» TASK DETAILS
Below this line is the material. Write out only its lines from the one containing "running : s0.stop = none" through the one containing "def attemptWindow (s1", both kept, exactly.

↓

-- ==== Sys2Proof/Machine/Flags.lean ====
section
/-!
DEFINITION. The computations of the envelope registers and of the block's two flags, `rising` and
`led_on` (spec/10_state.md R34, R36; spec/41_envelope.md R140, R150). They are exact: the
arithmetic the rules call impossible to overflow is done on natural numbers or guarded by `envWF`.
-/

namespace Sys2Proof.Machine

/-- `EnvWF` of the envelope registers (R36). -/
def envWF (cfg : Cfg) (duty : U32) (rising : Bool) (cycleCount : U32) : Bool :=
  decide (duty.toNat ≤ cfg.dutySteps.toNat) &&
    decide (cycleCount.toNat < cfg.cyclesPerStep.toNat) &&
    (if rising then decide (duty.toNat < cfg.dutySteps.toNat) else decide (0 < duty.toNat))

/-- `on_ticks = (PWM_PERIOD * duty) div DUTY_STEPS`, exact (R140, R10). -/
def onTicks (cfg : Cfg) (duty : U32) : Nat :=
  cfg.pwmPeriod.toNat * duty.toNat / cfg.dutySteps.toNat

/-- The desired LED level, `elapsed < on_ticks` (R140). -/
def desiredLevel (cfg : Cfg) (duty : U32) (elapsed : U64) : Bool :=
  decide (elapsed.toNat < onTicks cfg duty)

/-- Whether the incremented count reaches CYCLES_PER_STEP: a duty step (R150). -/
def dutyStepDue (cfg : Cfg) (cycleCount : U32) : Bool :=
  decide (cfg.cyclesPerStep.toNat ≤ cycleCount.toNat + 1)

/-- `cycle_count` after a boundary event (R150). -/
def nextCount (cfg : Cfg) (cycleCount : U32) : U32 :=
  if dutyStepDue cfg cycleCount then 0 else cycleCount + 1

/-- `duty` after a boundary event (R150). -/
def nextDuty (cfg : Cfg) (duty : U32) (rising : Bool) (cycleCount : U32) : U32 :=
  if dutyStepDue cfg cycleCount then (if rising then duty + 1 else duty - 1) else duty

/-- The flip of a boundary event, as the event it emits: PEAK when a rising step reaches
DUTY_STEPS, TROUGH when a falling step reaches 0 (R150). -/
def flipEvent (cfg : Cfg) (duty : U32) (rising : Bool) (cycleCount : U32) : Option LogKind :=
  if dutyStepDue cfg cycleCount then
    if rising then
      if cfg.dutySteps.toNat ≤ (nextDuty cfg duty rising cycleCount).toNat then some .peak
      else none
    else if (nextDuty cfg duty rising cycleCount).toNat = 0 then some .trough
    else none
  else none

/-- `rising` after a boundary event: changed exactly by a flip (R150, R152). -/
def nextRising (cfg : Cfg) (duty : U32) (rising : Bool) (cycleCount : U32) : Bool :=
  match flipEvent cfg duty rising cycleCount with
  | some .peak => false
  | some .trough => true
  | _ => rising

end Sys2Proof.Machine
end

↑
↓

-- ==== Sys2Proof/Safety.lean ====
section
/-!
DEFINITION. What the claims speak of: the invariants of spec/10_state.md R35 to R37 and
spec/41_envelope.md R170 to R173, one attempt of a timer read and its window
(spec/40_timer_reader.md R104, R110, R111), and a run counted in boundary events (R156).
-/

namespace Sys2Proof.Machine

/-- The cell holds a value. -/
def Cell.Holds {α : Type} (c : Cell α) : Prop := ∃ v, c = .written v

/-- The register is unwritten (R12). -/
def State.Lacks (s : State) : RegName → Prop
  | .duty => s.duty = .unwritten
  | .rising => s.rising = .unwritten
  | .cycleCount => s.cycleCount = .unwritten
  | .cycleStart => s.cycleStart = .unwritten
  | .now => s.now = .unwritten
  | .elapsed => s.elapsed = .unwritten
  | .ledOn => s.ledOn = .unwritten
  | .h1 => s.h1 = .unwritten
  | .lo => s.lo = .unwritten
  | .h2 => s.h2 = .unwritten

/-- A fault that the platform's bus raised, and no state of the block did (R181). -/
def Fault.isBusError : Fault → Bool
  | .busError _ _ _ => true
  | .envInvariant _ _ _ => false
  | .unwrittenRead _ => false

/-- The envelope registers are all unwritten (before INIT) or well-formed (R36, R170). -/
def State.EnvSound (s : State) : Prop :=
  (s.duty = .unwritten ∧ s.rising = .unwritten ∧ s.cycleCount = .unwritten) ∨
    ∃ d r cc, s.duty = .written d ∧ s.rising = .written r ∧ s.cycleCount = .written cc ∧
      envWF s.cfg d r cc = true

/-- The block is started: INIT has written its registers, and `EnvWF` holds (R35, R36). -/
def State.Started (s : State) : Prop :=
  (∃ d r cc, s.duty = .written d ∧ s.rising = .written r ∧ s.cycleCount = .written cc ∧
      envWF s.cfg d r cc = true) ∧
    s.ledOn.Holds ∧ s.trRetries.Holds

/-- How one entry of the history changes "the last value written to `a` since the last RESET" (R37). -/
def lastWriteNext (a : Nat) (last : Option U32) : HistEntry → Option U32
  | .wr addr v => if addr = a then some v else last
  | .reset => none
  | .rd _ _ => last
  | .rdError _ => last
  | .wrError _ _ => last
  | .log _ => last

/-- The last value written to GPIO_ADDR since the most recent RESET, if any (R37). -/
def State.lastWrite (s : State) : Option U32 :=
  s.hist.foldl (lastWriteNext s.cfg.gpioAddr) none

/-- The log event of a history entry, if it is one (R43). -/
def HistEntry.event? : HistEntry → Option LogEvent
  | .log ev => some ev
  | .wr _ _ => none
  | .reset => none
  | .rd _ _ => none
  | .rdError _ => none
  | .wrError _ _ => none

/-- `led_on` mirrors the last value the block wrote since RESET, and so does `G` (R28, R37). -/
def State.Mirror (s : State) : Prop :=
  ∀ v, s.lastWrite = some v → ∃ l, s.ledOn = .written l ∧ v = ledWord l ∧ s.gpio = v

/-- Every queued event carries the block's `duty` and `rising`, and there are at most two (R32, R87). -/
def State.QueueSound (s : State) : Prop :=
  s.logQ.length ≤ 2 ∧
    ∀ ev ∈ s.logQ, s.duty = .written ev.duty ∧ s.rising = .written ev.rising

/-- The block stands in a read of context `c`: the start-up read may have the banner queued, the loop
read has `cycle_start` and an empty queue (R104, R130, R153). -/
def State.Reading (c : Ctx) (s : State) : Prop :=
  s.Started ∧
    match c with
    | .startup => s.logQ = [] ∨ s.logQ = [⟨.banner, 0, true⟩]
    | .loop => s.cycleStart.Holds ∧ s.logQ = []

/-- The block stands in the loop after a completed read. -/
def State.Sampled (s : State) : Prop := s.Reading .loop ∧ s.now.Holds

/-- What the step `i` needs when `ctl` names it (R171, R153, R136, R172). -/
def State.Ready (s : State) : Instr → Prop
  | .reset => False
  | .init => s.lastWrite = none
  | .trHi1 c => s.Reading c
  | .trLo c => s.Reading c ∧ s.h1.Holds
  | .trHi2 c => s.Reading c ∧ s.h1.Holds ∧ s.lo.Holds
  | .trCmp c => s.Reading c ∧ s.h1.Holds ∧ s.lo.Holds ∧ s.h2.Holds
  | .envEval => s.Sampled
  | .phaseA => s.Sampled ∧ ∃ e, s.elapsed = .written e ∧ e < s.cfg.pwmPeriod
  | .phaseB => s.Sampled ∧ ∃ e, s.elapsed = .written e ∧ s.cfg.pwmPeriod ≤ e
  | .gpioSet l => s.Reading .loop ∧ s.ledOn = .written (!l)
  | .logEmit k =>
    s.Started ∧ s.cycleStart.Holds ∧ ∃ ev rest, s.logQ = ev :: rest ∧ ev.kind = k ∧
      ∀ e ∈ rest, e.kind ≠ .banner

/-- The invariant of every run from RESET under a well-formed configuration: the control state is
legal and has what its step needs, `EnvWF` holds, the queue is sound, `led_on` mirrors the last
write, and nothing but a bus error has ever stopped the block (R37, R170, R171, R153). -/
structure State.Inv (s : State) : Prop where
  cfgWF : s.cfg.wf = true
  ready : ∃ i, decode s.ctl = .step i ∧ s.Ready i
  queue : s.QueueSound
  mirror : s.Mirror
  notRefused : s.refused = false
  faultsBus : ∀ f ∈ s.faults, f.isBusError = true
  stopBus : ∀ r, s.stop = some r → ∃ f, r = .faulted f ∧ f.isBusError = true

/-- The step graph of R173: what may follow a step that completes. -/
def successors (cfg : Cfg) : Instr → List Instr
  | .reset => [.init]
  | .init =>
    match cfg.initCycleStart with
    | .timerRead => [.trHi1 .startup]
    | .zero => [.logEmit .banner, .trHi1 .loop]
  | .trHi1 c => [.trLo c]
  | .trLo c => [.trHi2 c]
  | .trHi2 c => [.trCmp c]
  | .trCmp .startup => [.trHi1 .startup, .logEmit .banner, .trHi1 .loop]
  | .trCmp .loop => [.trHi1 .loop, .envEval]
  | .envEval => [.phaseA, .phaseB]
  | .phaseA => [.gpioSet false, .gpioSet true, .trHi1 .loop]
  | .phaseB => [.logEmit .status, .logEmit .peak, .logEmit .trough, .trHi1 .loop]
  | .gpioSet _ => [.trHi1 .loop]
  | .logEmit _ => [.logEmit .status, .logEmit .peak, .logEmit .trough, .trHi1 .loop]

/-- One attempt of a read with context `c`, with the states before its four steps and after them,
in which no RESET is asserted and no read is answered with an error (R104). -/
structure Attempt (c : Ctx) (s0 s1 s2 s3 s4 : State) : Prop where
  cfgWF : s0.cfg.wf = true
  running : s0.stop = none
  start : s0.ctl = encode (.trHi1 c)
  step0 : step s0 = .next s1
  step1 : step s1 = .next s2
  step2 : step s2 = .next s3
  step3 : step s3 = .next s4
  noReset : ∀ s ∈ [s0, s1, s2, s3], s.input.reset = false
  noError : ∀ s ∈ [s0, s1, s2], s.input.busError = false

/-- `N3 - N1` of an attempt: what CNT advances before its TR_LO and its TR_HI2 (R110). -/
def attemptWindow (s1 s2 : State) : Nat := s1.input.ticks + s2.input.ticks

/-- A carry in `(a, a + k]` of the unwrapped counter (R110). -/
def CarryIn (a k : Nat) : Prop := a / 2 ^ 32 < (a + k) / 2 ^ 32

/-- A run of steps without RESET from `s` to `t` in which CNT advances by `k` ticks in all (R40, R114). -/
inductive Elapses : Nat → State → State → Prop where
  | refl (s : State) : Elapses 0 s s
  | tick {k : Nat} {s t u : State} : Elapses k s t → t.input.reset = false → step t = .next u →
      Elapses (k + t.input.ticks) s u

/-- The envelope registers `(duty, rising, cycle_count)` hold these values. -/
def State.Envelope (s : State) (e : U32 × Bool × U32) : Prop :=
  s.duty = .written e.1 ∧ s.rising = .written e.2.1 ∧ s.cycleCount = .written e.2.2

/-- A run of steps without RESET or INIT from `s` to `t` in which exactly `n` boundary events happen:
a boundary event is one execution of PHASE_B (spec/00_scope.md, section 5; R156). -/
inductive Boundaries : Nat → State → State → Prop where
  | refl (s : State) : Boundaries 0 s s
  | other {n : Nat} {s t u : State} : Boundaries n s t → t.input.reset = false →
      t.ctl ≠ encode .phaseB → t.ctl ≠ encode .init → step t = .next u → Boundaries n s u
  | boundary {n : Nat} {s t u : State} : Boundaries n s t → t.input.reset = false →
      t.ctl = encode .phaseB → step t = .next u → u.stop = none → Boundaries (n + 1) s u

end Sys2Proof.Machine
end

↑

» EXERCISE RESULT
  running : s0.stop = none
  start : s0.ctl = encode (.trHi1 c)
  step0 : step s0 = .next s1
  step1 : step s1 = .next s2
  step2 : step s2 = .next s3
  step3 : step s3 = .next s4
  noReset : ∀ s ∈ [s0, s1, s2, s3], s.input.reset = false
  noError : ∀ s ∈ [s0, s1, s2], s.input.busError = false

/-- `N3 - N1` of an attempt: what CNT advances before its TR_LO and its TR_HI2 (R110). -/
def attemptWindow (s1 s2 : State) : Nat := s1.input.ticks + s2.input.ticks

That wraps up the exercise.